Analysis of large data sets from post-mortem brain samples of people with and without Alzheimer’s disease has revealed new evidence that viral species, particularly herpesviruses, may have a role in Alzheimer’s disease biology. Researchers funded by the National Institute on Aging (NIA), part of the National Institutes of Health, made the discovery by harnessing data from brain banks and cohort studies participating in the Accelerating Medicines Partnership – Alzheimer’s Disease (AMP-AD) consortium. Reporting in the June 21 issue of the journal Neuron, the authors emphasize that their findings do not prove that the viruses cause the onset or progression of Alzheimer’s. Rather, the findings show viral DNA sequences and activation of biological networks—the interrelated systems of DNA, RNA, proteins and metabolites—may interact with molecular, genetic and clinical aspects of Alzheimer’s.
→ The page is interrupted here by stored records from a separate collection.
-- ==== Sys2Proof/Machine/Flags.lean ====
section
/-! DEFINITION. The flag register (spec/10_state.md R24, R25) and every flag and result computation of 42_alu8.md to
44_rotate_shift_bit.md, in the integers as the rules give them. -/

namespace Sys2Proof.Machine

/-- `F <- (z<<7 | n<<6 | h<<5 | c<<4)`, R24. -/
def mkF (z n h c : Bool) : Byte :=
  (if z then 0x80#8 else 0) ||| (if n then 0x40#8 else 0) ||| (if h then 0x20#8 else 0) ||| (if c then 0x10#8 else 0)

def flagZ (f : Byte) : Bool := f.getLsbD 7
def flagN (f : Byte) : Bool := f.getLsbD 6
def flagH (f : Byte) : Bool := f.getLsbD 5
def flagC (f : Byte) : Bool := f.getLsbD 4

/-- R165: `F <- v & 0xF0`. -/
def maskF (v : Byte) : Byte := v &&& 0xF0

/-- A result byte and the new F. -/
structure Alu where
  val : Byte
  f : Byte
deriving DecidableEq, Repr

/-- `v[3:0]`. -/
def lowNibble (v : Byte) : Nat := v.toNat % 16

/-- R181, R182: `a + x + cin`. -/
def aluAdc (a x : Byte) (cin : Bool) : Alu :=
  let s := a.toNat + x.toNat + bit cin
  let r := BitVec.ofNat 8 s
  { val := r
    f := mkF (r == 0) false (decide (lowNibble a + lowNibble x + bit cin > 0xF)) (decide (s > 0xFF)) }

/-- R183, R184: `a - x - cin`. -/
def aluSbc (a x : Byte) (cin : Bool) : Alu :=
  let r := a - x - BitVec.ofNat 8 (bit cin)
  { val := r
    f := mkF (r == 0) true (decide (lowNibble a < lowNibble x + bit cin)) (decide (a.toNat < x.toNat + bit cin)) }

/-- R185. -/
def aluAnd (a x : Byte) : Alu :=
  let r := a &&& x
  { val := r, f := mkF (r == 0) false true false }

/-- R186. -/
def aluXor (a x : Byte) : Alu :=
  let r := a ^^^ x
  { val := r, f := mkF (r == 0) false false false }

/-- R187. -/
def aluOr (a x : Byte) : Alu :=
  let r := a ||| x
  { val := r, f := mkF (r == 0) false false false }

/-- R189, R190: C unchanged. -/
def aluInc (v f : Byte) : Alu :=
  let r := v + 1
  { val := r, f := mkF (r == 0) false (lowNibble v == 0xF) (flagC f) }

/-- R191, R192: C unchanged. -/
def aluDec (v f : Byte) : Alu :=
  let r := v - 1
  { val := r, f := mkF (r == 0) true (lowNibble v == 0x0) (flagC f) }

/-- R193: the adjustment and the carry, from the old A and the old flags. -/
def daaAdjust (a f : Byte) : Byte × Bool :=
  if flagN f then
    ((if flagH f then 0x06#8 else 0) ||| (if flagC f then 0x60#8 else 0), flagC f)
  else
    let low := flagH f || decide (lowNibble a > 0x9)
    let high := flagC f || decide (a.toNat > 0x99)
    ((if low then 0x06#8 else 0) ||| (if high then 0x60#8 else 0), high)

/-- R193. -/
def aluDaa (a f : Byte) : Alu :=
  let adj := daaAdjust a f
  let r := if flagN f then a - adj.1 else a + adj.1
  { val := r, f := mkF (r == 0) (flagN f) false adj.2 }

/-- R194: Z and C unchanged. -/
def aluCpl (a f : Byte) : Alu := { val := ~~~a, f := mkF (flagZ f) true true (flagC f) }

/-- R195. -/
def scfFlags (f : Byte) : Byte := mkF (flagZ f) false false true

/-- R196. -/
def ccfFlags (f : Byte) : Byte := mkF (flagZ f) false false (!flagC f)

/-- R220: HL + rr and F; Z unchanged. -/
def aluAddHl (hl x : Word) (f : Byte) : Word × Byte :=
  let s := hl.toNat + x.toNat
  (BitVec.ofNat 16 s,
    mkF (flagZ f) false (decide (hl.toNat % 0x1000 + x.toNat % 0x1000 > 0xFFF)) (decide (s > 0xFFFF)))

/-- R163, R223: SP + e and F; H and C from the low bytes taken unsigned. -/
def aluAddSp (sp : Word) (e : Byte) : Word × Byte :=
  (sp + sext16 e,
    mkF false false (decide (sp.toNat % 16 + e.toNat % 16 > 0xF)) (decide (sp.toNat % 256 + e.toNat > 0xFF)))

/-! ### 44_rotate_shift_bit.md: the shifted value and the bit shifted out -/

/-- R230, R235. -/
def rotLeft (v : Byte) : Byte × Bool := ((v <<< 1) ||| (v >>> 7), v.getLsbD 7)
/-- R231, R236. -/
def rotRight (v : Byte) : Byte × Bool := ((v >>> 1) ||| (v <<< 7), v.getLsbD 0)
/-- R232, R237. -/
def rotLeftCarry (v : Byte) (cin : Bool) : Byte × Bool := ((v <<< 1) ||| BitVec.ofNat 8 (bit cin), v.getLsbD 7)
/-- R233, R238. -/
def rotRightCarry (v : Byte) (cin : Bool) : Byte × Bool := ((v >>> 1) ||| (BitVec.ofNat 8 (bit cin) <<< 7), v.getLsbD 0)
/-- R239. -/
def shiftLeft (v : Byte) : Byte × Bool := ((v <<< 1) &&& 0xFE, v.getLsbD 7)
/-- R240. -/
def shiftRightArith (v : Byte) : Byte × Bool := ((v >>> 1) ||| (v &&& 0x80), v.getLsbD 0)
/-- R241; C = 0. -/
def swapNibbles (v : Byte) : Byte × Bool := ((v <<< 4) ||| (v >>> 4), false)
/-- R242. -/
def shiftRightLogic (v : Byte) : Byte × Bool := (v >>> 1, v.getLsbD 0)

/-- The accumulator rotates R230 to R233: Z = 0 always. -/
def accRotate (r : Byte × Bool) : Alu := { val := r.1, f := mkF false false false r.2 }

/-- R235 to R242: Z from the result. -/
def cbShift (r : Byte × Bool) : Alu := { val := r.1, f := mkF (r.1 == 0) false false r.2 }

/-- R243. -/
def bitFlags (b : BitVec 3) (v f : Byte) : Byte := mkF (!v.getLsbD b.toNat) false true (flagC f)

end Sys2Proof.Machine
end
“The hypothesis that viruses play a part in brain disease is not new, but this is the first study to provide strong evidence based on unbiased approaches and large data sets that lends support to this line of inquiry,” said NIA Director Richard J. Hodes, M.D.
Alzheimer’s disease is an irreversible, progressive brain disorder that slowly destroys memory and thinking skills and, eventually, the ability to carry out simple tasks. More evidence is accumulating to indicate that this loss of cognitive functioning is a mix of many different disease processes in the brain, rather than just one, such as buildup of amyloid or tau proteins. Identifying links to viruses may help researchers learn more about the complicated biological interactions involved in Alzheimer’s, and potentially lead to new treatment strategies.
The research group, which included experts from Icahn School of Medicine at Mount Sinai, New York City, and Arizona State University, Phoenix, originally set out to find whether drugs used to treat other diseases can be repurposed for treating Alzheimer’s. They designed their study to map and compare biological networks underlying Alzheimer’s disease. What they found is that Alzheimer’s biology is likely impacted by a complex constellation of viral and host genetic factors, adding that they identified specific testable pathways and biological networks.
The researchers used multiple layers of genomic and proteomic data from several NIA-supported brain banks and cohort studies. They began their direct investigation of viral sequences using data from the Mount Sinai Brain Bank and were able to verify their initial observations using datasets from the Religious Orders Study, the Memory and Aging Project and the Mayo Clinic Brain Bank. They were then able to incorporate additional data from the Emory Alzheimer’s Disease Research Center to understand viral impacts on protein abundance. Through the application of sophisticated computational modeling the researchers made several key findings, including:
Human herpesvirus 6A and 7 were more abundant in Alzheimer’s disease samples than non-Alzheimer’s.
There are multiple points of overlap between virus-host interactions and genes associated with Alzheimer’s risk.
Multiple viruses impact the biology of Alzheimer’s disease across domains such as DNA, RNA and proteins.
Important roles for microbes and viruses in Alzheimer’s disease have been suggested and studied for decades, the authors noted. Since the 1980s, hundreds of reports have associated Alzheimer’s with bacteria and viruses. These studies combined suggest a viral contribution but have not explained how the connection works.
While the current findings are more specific, they do not provide evidence to change how risk and susceptibility are assessed, nor the diagnosis and treatment of Alzheimer’s, the authors said. Rather, the research gives scientists reason to revisit the old pathogen hypothesis and will be the basis for further work that will test whether herpes virus activity is one of the causes of Alzheimer’s.